I went and we had a grand time. She was Puerto Rican-Jewish and her mom, who spoke little English, called me Geraldo and invited me to temple with them. I went. I felt much more welcomed there than any other religious experience.

She and I dated a while. We were good for each other except when we were terrible for each other. She cheated on me early. I never trusted her fully afterwards. I was short-tempered and paranoid, worried about money and I drank too much. The sex was good, the long evenings where we held each other almost better. But man, we sniped at each other all the time. She kept things professional at work. In my youthful naivete, I took it as her not caring.

I decided to move to Alaska again for the summer to get my shit together. Lose weight, save money. We talked for a while. Things were good again. Three months in, she told me that she had decided we wouldn’t be getting back together. It was for the best. We weren’t meant to be. We were a toxic relationship.

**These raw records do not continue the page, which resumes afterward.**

-- ==== Sys2Proof/Laws/Touch.lean ====
section
/-! SUPPORT. The parts of State, and what a function may touch: the frame relation of every later law. -/

namespace Sys2Proof.Machine

theorem Part.same_refl (p : Part) (s : State) : p.same s s := by cases p <;> rfl

theorem Part.same_trans {p : Part} {s t u : State} (h : p.same s t) (k : p.same t u) : p.same s u := by
  cases p <;> exact Eq.trans k h

theorem Touch.refl (ps : List Part) (s : State) : Touch ps s s := ⟨fun p _ => p.same_refl s⟩

/-- A function that touches the parts a, after what touches the parts b. -/
theorem Touch.app {a b : List Part} {s t u : State} (k : Touch a t u) (hs : a ⊆ b) (h : Touch b s t) : Touch b s u :=
  ⟨fun p hp => Part.same_trans (h.same p hp) (k.same p fun ha => hp (hs ha))⟩

/-- In sequence. -/
theorem Touch.trans {b : List Part} {s t u : State} (k : Touch b t u) (h : Touch b s t) : Touch b s u :=
  ⟨fun p hp => Part.same_trans (h.same p hp) (k.same p hp)⟩

/-- More parts. -/
theorem Touch.mono {a b : List Part} {s t : State} (h : Touch a s t) (hs : a ⊆ b) : Touch b s t :=
  ⟨fun p hp => h.same p fun ha => hp (hs ha)⟩

/-- The state of a pair. -/
theorem Touch.snd {α : Type} {b : List Part} {s t : State} {x : α} {p : α × State} (h : p = (x, t)) (k : Touch b s p.2) :
    Touch b s t := by subst h; exact k

theorem Touch.fst {α : Type} {b : List Part} {s t : State} {x : α} {p : State × α} (h : p = (t, x)) (k : Touch b s p.1) :
    Touch b s t := by subst h; exact k

theorem Touch.ite {b : List Part} {s t u : State} {c : Prop} [Decidable c] (h : Touch b s t) (k : Touch b s u) :
    Touch b s (if c then t else u) := by
  split
  · exact h
  · exact k

theorem Touch.foldl {α : Type} {b : List Part} {s t : State} {g : State → α → State} {l : List α}
    (h : Touch b s t) (k : ∀ u x, Touch b u (g u x)) : Touch b s (l.foldl g t) := by
  induction l generalizing t with
  | nil => exact h
  | cons x l ih => exact ih ((k t x).trans h)

theorem Touch.foldlFst {α β : Type} {b : List Part} {s : State} {p : State × β} {g : State × β → α → State × β}
    {l : List α} (h : Touch b s p.1) (k : ∀ u x, Touch b u.1 (g u x).1) : Touch b s (l.foldl g p).1 := by
  induction l generalizing p with
  | nil => exact h
  | cons x l ih => exact ih ((k p x).trans h)

/-- What a meaning touches when it answers a next state. -/
structure TouchOut (ps : List Part) (s : State) (o : Host.Outcome State Fault Refusal) : Prop where
  next_same : ∀ t, o = .next t → Touch ps s t

theorem TouchOut.next {b : List Part} {s t : State} (h : Touch b s t) : TouchOut b s (.next t) :=
  ⟨fun u hu => by cases hu; exact h⟩

theorem TouchOut.fault {b : List Part} {s : State} {f : Fault} : TouchOut b s (.fault f) := ⟨fun u hu => by cases hu⟩

theorem TouchOut.ite {b : List Part} {s : State} {c : Prop} [Decidable c] {x y : Host.Outcome State Fault Refusal}
    (h : TouchOut b s x) (k : TouchOut b s y) : TouchOut b s (if c then x else y) := by
  split
  · exact h
  · exact k

/-- A meaning that goes on from a state already touched. -/
theorem TouchOut.app {a b : List Part} {s t : State} {o : Host.Outcome State Fault Refusal} (k : TouchOut a t o)
    (hs : a ⊆ b) (h : Touch b s t) : TouchOut b s o :=
  ⟨fun u hu => Touch.app (k.next_same u hu) hs h⟩

theorem TouchOut.trans {b : List Part} {s t : State} {o : Host.Outcome State Fault Refusal} (k : TouchOut b t o)
    (h : Touch b s t) : TouchOut b s o :=
  ⟨fun u hu => Touch.trans (k.next_same u hu) h⟩

theorem TouchOut.mono {a b : List Part} {s : State} {o : Host.Outcome State Fault Refusal} (h : TouchOut a s o)
    (hs : a ⊆ b) : TouchOut b s o :=
  ⟨fun u hu => Touch.mono (h.next_same u hu) hs⟩

/-! A part that is not touched is as before. -/

section
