-- ==== Sys2Proof/Laws/Capture.lean ====
section
/-! SUPPORT. What each function of Machine/Capture.lean may touch. -/

namespace Sys2Proof.Machine

theorem modBurst_touch (s : State) (i : ℕ) (f : Burst → Burst) :
    Touch [.bursts] s (modBurst s i f) := by
  unfold modBurst
  refine Touch.set_bursts (by decide) ?_
  exact Touch.refl _ _

theorem mergeSegment_touch (s : State) (slot : ℕ) (counted : Bool) (length : ℕ) :
    Touch [.bursts] s (mergeSegment s slot counted length) := by
  unfold mergeSegment
  dsimp only
  (apply Touch.app (modBurst_touch ..); · decide)
  exact Touch.refl _ _

theorem modChan_touch (s : State) (c : ℕ) (f : Chan → Chan) :
    Touch [.chans] s (modChan s c f) := by
  unfold modChan
  refine Touch.set_chans (by decide) ?_
  exact Touch.refl _ _

theorem capPut_touch (s : State) (slot : ℕ) (peb : ℕ) (a3 : List Byte) :
    Touch [.bursts, .queues] s (capPut s slot peb a3) := by
  unfold capPut
  dsimp only
  apply Touch.ite
  · (apply Touch.app (modBurst_touch ..); · decide)
    (apply Touch.app (queueWrite_touch ..); · decide)
    exact Touch.refl _ _
  · (apply Touch.app (queueWrite_touch ..); · decide)
    exact Touch.refl _ _

theorem capRec_touch (s : State) (slot : ℕ) (peb : ℕ) (a3 : List Byte) :
    Touch [.bursts, .queues] s (capRec s slot peb a3) := by
  unfold capRec
  dsimp only
  apply Touch.ite
  · (apply Touch.app (modBurst_touch ..); · decide)
    exact Touch.refl _ _
  · apply Touch.ite
    · (apply Touch.app (capPut_touch ..); · decide)
      exact Touch.refl _ _
    · (apply Touch.app (modBurst_touch ..); · decide)
      exact Touch.refl _ _

theorem capAll_touch (s : State) (slot : ℕ) (a2 : State → ℕ → List Byte) :
    Touch [.bursts, .queues] s (capAll s slot a2) := by
  unfold capAll
  apply Touch.foldl
  · exact Touch.refl _ _
  · intro u v
    (apply Touch.app (capRec_touch ..); · decide)
    exact Touch.refl _ _

theorem flushJunction_touch (s : State) (slot : ℕ) :
    Touch [.bursts, .queues] s (flushJunction s slot) := by
  unfold flushJunction
  dsimp only
  apply Touch.ite
  · exact Touch.refl _ _
  · (apply Touch.app (modBurst_touch ..); · decide)
    (apply Touch.app (capAll_touch ..); · decide)
    exact Touch.refl _ _

theorem countFails_touch (s : State) (slot : ℕ) (chs : List ℕ) (vaddr : ℕ) :
    Touch [.bursts] s (countFails s slot chs vaddr) := by
  unfold countFails
  dsimp only
  (apply Touch.app (modBurst_touch ..); · decide)
  exact Touch.refl _ _

theorem closeRun_touch (s : State) (slot : ℕ) (peb : ℕ) :
    Touch [.bursts, .queues] s (closeRun s slot peb) := by
  unfold closeRun
  dsimp only
  apply Touch.ite
  · exact Touch.refl _ _
  · apply Touch.foldl
    · apply Touch.ite
      · (apply Touch.app (modBurst_touch ..); · decide)
        exact Touch.refl _ _
      · (apply Touch.app (capPut_touch ..); · decide)
        (apply Touch.app (modBurst_touch ..); · decide)
        exact Touch.refl _ _
    · intro u v
      (apply Touch.app (capPut_touch ..); · decide)
      exact Touch.refl _ _

theorem addFails_touch (s : State) (slot : ℕ) (peb : ℕ) (mask : BitVec 64) (vaddr : ℕ) :
    Touch [.bursts, .queues] s (addFails s slot peb mask vaddr) := by
  unfold addFails
  dsimp only
  apply Touch.ite
  · (apply Touch.app (closeRun_touch ..); · decide)
    exact Touch.refl _ _
  · apply Touch.ite
    · (apply Touch.app (modBurst_touch ..); · decide)
      exact Touch.refl _ _
    · (apply Touch.app (modBurst_touch ..); · decide)
      (apply Touch.app (closeRun_touch ..); · decide)
      exact Touch.refl _ _

theorem closeRuns_touch (s : State) (slot : ℕ) :
    Touch [.bursts, .queues] s (closeRuns s slot) := by
  unfold closeRuns
  apply Touch.foldl
  · exact Touch.refl _ _
  · intro u v
    (apply Touch.app (closeRun_touch ..); · decide)
    exact Touch.refl _ _

theorem modPeb_touch (s : State) (p : ℕ) (f : Peb → Peb) :
    Touch [.pebs] s (modPeb s p f) := by
  unfold modPeb
  refine Touch.set_pebs (by decide) ?_
  exact Touch.refl _ _

end Sys2Proof.Machine
end

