theorem clockItem_touch (s : State) (slot : ℕ) :
    Touch [.dev, .units, .mbs, .ledger, .order, .dacs, .chans, .pebs, .bursts, .seqs, .tdcs, .acqs, .dps, .resvs, .lanes, .queues, .dmas, .fabric, .press, .levee, .svc, .mem, .free] s (clockItem s slot) := by
  unfold clockItem
  dsimp only
  split
  · (apply Touch.app (finishBurst_touch ..); · decide)
    (apply Touch.app (clockRecord_touch ..); · decide)
    exact Touch.refl _ _
  · apply Touch.ite
    · (apply Touch.app (endItem_touch ..); · decide)
      exact Touch.refl _ _
    · exact Touch.refl _ _
  · (apply Touch.app (modSlot_touch ..); · decide)
    exact Touch.refl _ _
  · (apply Touch.app (modSlot_touch ..); · decide)
    exact Touch.refl _ _
  · exact Touch.refl _ _
  · (apply Touch.app (failCal_touch ..); · decide)
    exact Touch.refl _ _
  · (apply Touch.app (endNow_touch ..); · decide)
    exact Touch.refl _ _

theorem refuseMaintain_touch (s : State) (a1 : ℕ) :
    Touch [.mbs, .fabric] s (refuseMaintain s a1) := by
  unfold refuseMaintain
  (apply Touch.app (answerOwed_touch ..); · decide)
  exact Touch.refl _ _

theorem clockUnits_touch (s : State) :
    Touch [.units, .mbs, .fabric, .svc, .free] s (clockUnits s) := by
  unfold clockUnits
  dsimp only
  apply Touch.foldl
  · exact Touch.refl _ _
  · intro u v
    apply Touch.ite
    · exact Touch.refl _ _
    · (apply Touch.app (refuseMaintain_touch ..); · decide)
      (apply Touch.app (modUnit_touch ..); · decide)
      (apply Touch.app (setUnit_touch ..); · decide)
      exact Touch.refl _ _

theorem enterSafe_touch (s : State) (cellar : Bool) :
    Touch [.power, .dev, .units, .mbs, .ledger, .order, .dacs, .chans, .pebs, .bursts, .seqs, .tdcs, .acqs, .dps, .resvs, .lanes, .queues, .dmas, .fabric, .press, .levee, .svc, .mem, .free] s (enterSafe s cellar) := by
  unfold enterSafe
  dsimp only
  apply Touch.ite
  · apply Touch.ite
    · refine Touch.set_levee (by decide) ?_
      exact Touch.refl _ _
    · exact Touch.refl _ _
  · (apply Touch.app (refuseWaiting_touch ..); · decide)
    (apply Touch.app (answerEvery_touch ..); · decide)
    (apply Touch.app (unitsOffline_touch ..); · decide)
    (apply Touch.app (selfRefresh_touch ..); · decide)
    refine Touch.set_resvs (by decide) ?_
    apply Touch.foldl
    · apply Touch.ite
      · (apply Touch.app (retireOwn_touch ..); · decide)
        (apply Touch.app (postHeld_touch ..); · decide)
        apply Touch.foldl
        · refine Touch.set_power_dev_mbs_levee_svc (by decide) (by decide) (by decide) (by decide) (by decide) ?_
          (apply Touch.app (setMode_touch ..); · decide)
          (apply Touch.app (safeOutputs_touch ..); · decide)
          apply Touch.ite
          · refine Touch.set_levee (by decide) ?_
            exact Touch.refl _ _
          · exact Touch.refl _ _
        · intro u v
          (apply Touch.app (flushOwed_touch ..); · decide)
          exact Touch.refl _ _
      · refine Touch.set_power_dev_mbs_levee_svc (by decide) (by decide) (by decide) (by decide) (by decide) ?_
        (apply Touch.app (setMode_touch ..); · decide)
        (apply Touch.app (safeOutputs_touch ..); · decide)
        apply Touch.ite
        · refine Touch.set_levee (by decide) ?_
          exact Touch.refl _ _
        · exact Touch.refl _ _
    · intro u v
      (apply Touch.app (safeItem_touch ..); · decide)
      exact Touch.refl _ _

theorem settleBypass_touch (s : State) :
    Touch [.power, .dev, .units, .hw, .mbs, .ledger, .order, .dacs, .chans, .pebs, .bursts, .seqs, .tdcs, .acqs, .dps, .resvs, .lanes, .queues, .dmas, .fabric, .press, .levee, .svc, .mem, .free] s (settleBypass s) := by
  unfold settleBypass
  apply Touch.ite
  · (apply Touch.app (enterBypass_touch ..); · decide)
    exact Touch.refl _ _
  · exact Touch.refl _ _

theorem openFord_touch (s : State) :
    Touch [.power, .clock, .hw, .mbs, .fabric, .svc, .free] s (openFord s) := by
  unfold openFord
  (apply Touch.app (openFordWith_touch ..); · decide)
  exact Touch.refl _ _

theorem unitSafeState_touch (s : State) (a1 : ℕ) :
    Touch [.chans, .pebs, .dps, .lanes] s (unitSafeState s a1) := by
  unfold unitSafeState
  apply Touch.ite
  · (apply Touch.app (modPeb_touch ..); · decide)
    refine Touch.set_chans (by decide) ?_
    exact Touch.refl _ _
  · apply Touch.ite
    · (apply Touch.app (dischargeGroup_touch ..); · decide)
      exact Touch.refl _ _
    · apply Touch.ite
      · refine Touch.set_lanes (by decide) ?_
        exact Touch.refl _ _
      · exact Touch.refl _ _

theorem settleFord_touch (s : State) :
    Touch [.power, .clock, .hw, .mbs, .fabric, .svc, .free] s (settleFord s) := by
  unfold settleFord
  apply Touch.ite
  · (apply Touch.app (openFord_touch ..); · decide)
    exact Touch.refl _ _
  · exact Touch.refl _ _

theorem containUnit_touch (s : State) (a1 : ℕ) :
    Touch [.dev, .units, .mbs, .ledger, .order, .dacs, .chans, .pebs, .bursts, .seqs, .tdcs, .acqs, .dps, .resvs, .lanes, .queues, .dmas, .fabric, .press, .levee, .svc, .mem, .free] s (containUnit s a1) := by
  unfold containUnit
  dsimp only
  (apply Touch.app (settleCal_touch ..); · decide)
  (apply Touch.app (refuseMaintain_touch ..); · decide)
  (apply Touch.app (unitSafeState_touch ..); · decide)
  (apply Touch.app (modUnit_touch ..); · decide)
  (apply Touch.app (setUnit_touch ..); · decide)
  apply Touch.foldl
  · (apply Touch.app (stopAdrift_touch ..); · decide)
    (apply Touch.app (unitSafeState_touch ..); · decide)
    exact Touch.refl _ _
  · intro u v
    apply Touch.ite
    · (apply Touch.app (faultItem_touch ..); · decide)
      exact Touch.refl _ _
    · exact Touch.refl _ _

theorem abortItem_touch (s : State) (slot : ℕ) :
    Touch [.dev, .units, .mbs, .ledger, .order, .dacs, .chans, .pebs, .bursts, .seqs, .tdcs, .acqs, .dps, .resvs, .lanes, .queues, .dmas, .fabric, .press, .levee, .svc, .mem, .free] s (abortItem s slot) := by
  unfold abortItem
  dsimp only
  apply Touch.ite
  · (apply Touch.app (endQueued_touch ..); · decide)
    exact Touch.refl _ _
  · split
    · (apply Touch.app (abortBurst_touch ..); · decide)
      exact Touch.refl _ _
    · (apply Touch.app (askMeasure_touch ..); · decide)
      exact Touch.refl _ _
    · (apply Touch.app (markCause_touch ..); · decide)
      exact Touch.refl _ _
    · (apply Touch.app (abortDps_touch ..); · decide)
      exact Touch.refl _ _
    · (apply Touch.app (failCal_touch ..); · decide)
      exact Touch.refl _ _
    · (apply Touch.app (endNow_touch ..); · decide)
      exact Touch.refl _ _

end Sys2Proof.Machine
end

It broke my heart. I will always love her.

I am no stranger to love. I’m not very good at it, though. I love love, but I’m scared of it. I’m scared of getting burned by it or worse, fucking it up myself. But I also miss that feeling and that companionship. I miss those memories, and the fingers interlocking and the hair that gets stuck in my mouth when I’m trying to kiss the back of her neck and the steady rise and fall as she’s sleeping and the way her feet are way too fucking cold, get them away.

It’s been a while since I’ve been in love and the last one didn’t end so well for me. But I miss it. And I love it. I love even the memories.